Ein paar Meter weiter bei Stelling lassen sich Imke Blome und Tochter Sina Bratwurst und Pommes schmecken. Auch sie werden von den ungebetenen Gästen nicht verschont. Blomes verhalten sich ruhig und lassen sich ihr Essen nicht vermiesen. „Mit der Wärme kamen die Wespen“, meinen sie.

„Dass es mehr sind als sonst kann ich nicht bestätigen. Durch die extreme Wärme schwärmen Wespen einfach mehr aus“, sagt Hans-Jürgen Maaß, einer von sieben Faltenwespenbeauftragten des Landkreises. Im Gegenteil seien viele Arten selten geworden und daher besonders schützenswert. „Es sind nur zwei Arten, die Gemeine Wespe und die Deutsche Wespe, die sich von unseren Kuchen bedienen, die bleiben uns noch bis Oktober erhalten“, weiß Maaß. Da die beiden Arten ihre Nester meist im Dunkeln bauen, bleiben sie von den Menschen meist unbemerkt. Die sichtbaren Nester sind meistens die Behausungen der Mittleren und der Sächsischen Wespe. Diese Arten sind an Menschen aber gar nicht interessiert. „Das Vorkommen ist bislang sogar eher dürftig“, hat der Wespenexperte beobachtet. Auch Hornissen sind eine Wespenart, die mittlerweile selten ist. Genau wie die Mittlere Wespe müsste sie laut Maaß eine besonders geschützte Art sein.

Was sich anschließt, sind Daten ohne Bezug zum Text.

-- ==== Sys2Proof/Syntax.lean ====
section
/-! DEFINITION. The instructions: one constructor per row of spec/opcode_table.json (seven frames, R30 and R34; eight
operations, R39), with the records and enumerations their operands use. -/

namespace Sys2Proof

/-- The six assigned commands (R34). Their codes are in Machine/Encoding.lean. -/
inductive Command where
  | setSteering
  | setGain
  | setEnable
  | telemetry
  | fault
  | heartbeat
  deriving DecidableEq, Repr

/-- The fault codes (R36), also the values of the environment's `faultCode` (R92). -/
inductive FaultCode where
  | none
  | serialTimeout
  | servoError
  | adcError
  deriving DecidableEq, Repr

/-- A Frame record (R17): what DECODE and DRAIN answer. The payload is a list of LEN bytes (D10: no lanes). -/
structure Frame where
  command  : Byte
  payload  : List Byte
  checksum : Byte
  deriving DecidableEq, Repr

/-- The instruction set. A FRAME row holds the payload bytes and the CRC byte as they stand on the wire; LEN is the
payload's length (R32). An OP row holds the operands of R39. -/
inductive Instr where
  /-- SetSteering, CMD 0x01 (R80). -/
  | setSteering (payload : List Byte) (crc : Byte)
  /-- SetGain, CMD 0x02 (R81). -/
  | setGain (payload : List Byte) (crc : Byte)
  /-- SetEnable, CMD 0x03 (R82). -/
  | setEnable (payload : List Byte) (crc : Byte)
  /-- Telemetry, CMD 0x10 (R83). -/
  | telemetry (payload : List Byte) (crc : Byte)
  /-- Fault, CMD 0x11 (R84). -/
  | fault (payload : List Byte) (crc : Byte)
  /-- Heartbeat, CMD 0xF0 (R85). -/
  | heartbeat (payload : List Byte) (crc : Byte)
  /-- Raw: any CMD that is not one of the six (R86). -/
  | raw (cmd : Byte) (payload : List Byte) (crc : Byte)
  /-- RESET (R130). -/
  | reset
  /-- CRC8.INIT (R41). -/
  | crcInit
  /-- CRC8.UPDATE(b) (R42). -/
  | crcUpdate (b : Byte)
  /-- CRC8.READ (R43). -/
  | crcRead
  /-- ENCODE(cmd, payload) (R50). -/
  | encode (cmd : Byte) (payload : List Byte)
  /-- DECODE(s) (R55). -/
  | decode (bytes : List Byte)
  /-- PUSH(b) (R65). -/
  | push (bytes : List Byte)
  /-- DRAIN (R67). -/
  | drain
  deriving DecidableEq, Repr

end Sys2Proof
end

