-- ==== Sys2Proof/Machine/Flags.lean ====
section
/-! DEFINITION. The block has no flags, condition codes or status bits (R15). In their place this file says which error
event each outcome is (R110): values computed beside an operation, never stored, reported or read (R112, log 23). -/

namespace Sys2Proof.Machine

/-- The event an outcome of DECODE is, if it is one (R55, R110). -/
def DecodeResult.event : DecodeResult → Option Event
  | .frame _ _ => none
  | .needMoreData => some .needMoreData
  | .badLength => some .badLength
  | .invalid span => some (.invalid span)

/-- The Overflow events of storing `n` bytes one by one from cursor `wr`: one each time a full buffer takes another byte
(R65, R66, R110). -/
def storeEvents (cap : Nat) : Nat → Nat → List Event
  | _, 0 => []
  | wr, n + 1 =>
    if wr = cap then (if 0 < wr then [.overflow] else []) ++ storeEvents cap 1 n
    else storeEvents cap (wr + 1) n

/-- The events of `PUSH(b)` (R65, R110): Overflow when a line that sets `WR <- 0` runs with `WR > 0`. -/
def pushEvents (cap wr : Nat) (b : List Byte) : List Event :=
  if wr + b.length > cap then (if 0 < wr then [.overflow] else []) ++ storeEvents cap 0 b.length
  else storeEvents cap wr b.length

end Sys2Proof.Machine
end

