-- ==== Sys2Proof/Machine/Step.lean ====
section
/-! DEFINITION. One step of the machine: what is asked first is done (R8, R39; log 5). A wire frame is fetched from the
bytes that arrive (R101 step 1): they go through PUSH and DRAIN, and the frame the scan recognises is executed. -/

namespace Sys2Proof.Machine

/-- One step. A block with `CAP < 21` is refused (R131, U9). With nothing asked, nothing happens (R14). -/
def step (s : State) : Host.Outcome State Fault Refusal :=
  if s.cfg.cap < maxFrame then .refused .capacityTooSmall
  else
    match s.requests with
    | [] => .next s
    | .perform i :: rest => exec i (s.setRequests rest)
    | .environment a :: rest => environmentAction a (s.setRequests rest)

/-- The instruction of an opcode-table word placed where the next step fetches it: its bytes arrive at the device, into
an empty receive buffer (log 28). -/
def State.withFetchWord (s : State) (nbits w : Nat) : State :=
  (s.withBytes []).setRequests (.environment (.receive (tableBytes nbits w)) :: s.requests)

end Sys2Proof.Machine
end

Generell gilt: Alle Wespenarten leisten einen wichtigen Beitrag für das Ökosystem und sind daher durch das Landesnaturschutzgesetz geschützt. Daher sollte man die Nester möglichst an Ort und Stelle belassen. „Wenn Gefahr für Mensch oder Gebäude droht, muss man genau abwägen. Für die Entfernung eines Nestes müssen schon triftige Gründe vorhanden sein“, so Maaß. Denn von Natur seien sie nicht angriffslustig. „Sie stechen nur, wenn sie sich bedroht fühlen.“ Maaß rät daher, vor allem ruhig zu bleiben und auf keinen Fall wild um sich zu schlagen. „Dann fühlen sich die Tiere angegriffen und stechen zu.“ Möchte man draußen ungestört essen, kann es sinnvoll sein, in einiger Entfernung einen Extrateller für die Wespen aufzustellen.

Und wenn es nun doch passiert ist und die Wespe zugestochen hat? Ist man nicht gerade gegen die Stiche allergisch, ist auch das nicht allzu schlimm. Auch Hans-Jürgen Maaß hat in seiner 30-jährigen Tätigkeit als Wespenbeauftragter schon einige Stiche abbekommen. Sein Tipp „Einfach etwas Essig auf den Stich auftragen“.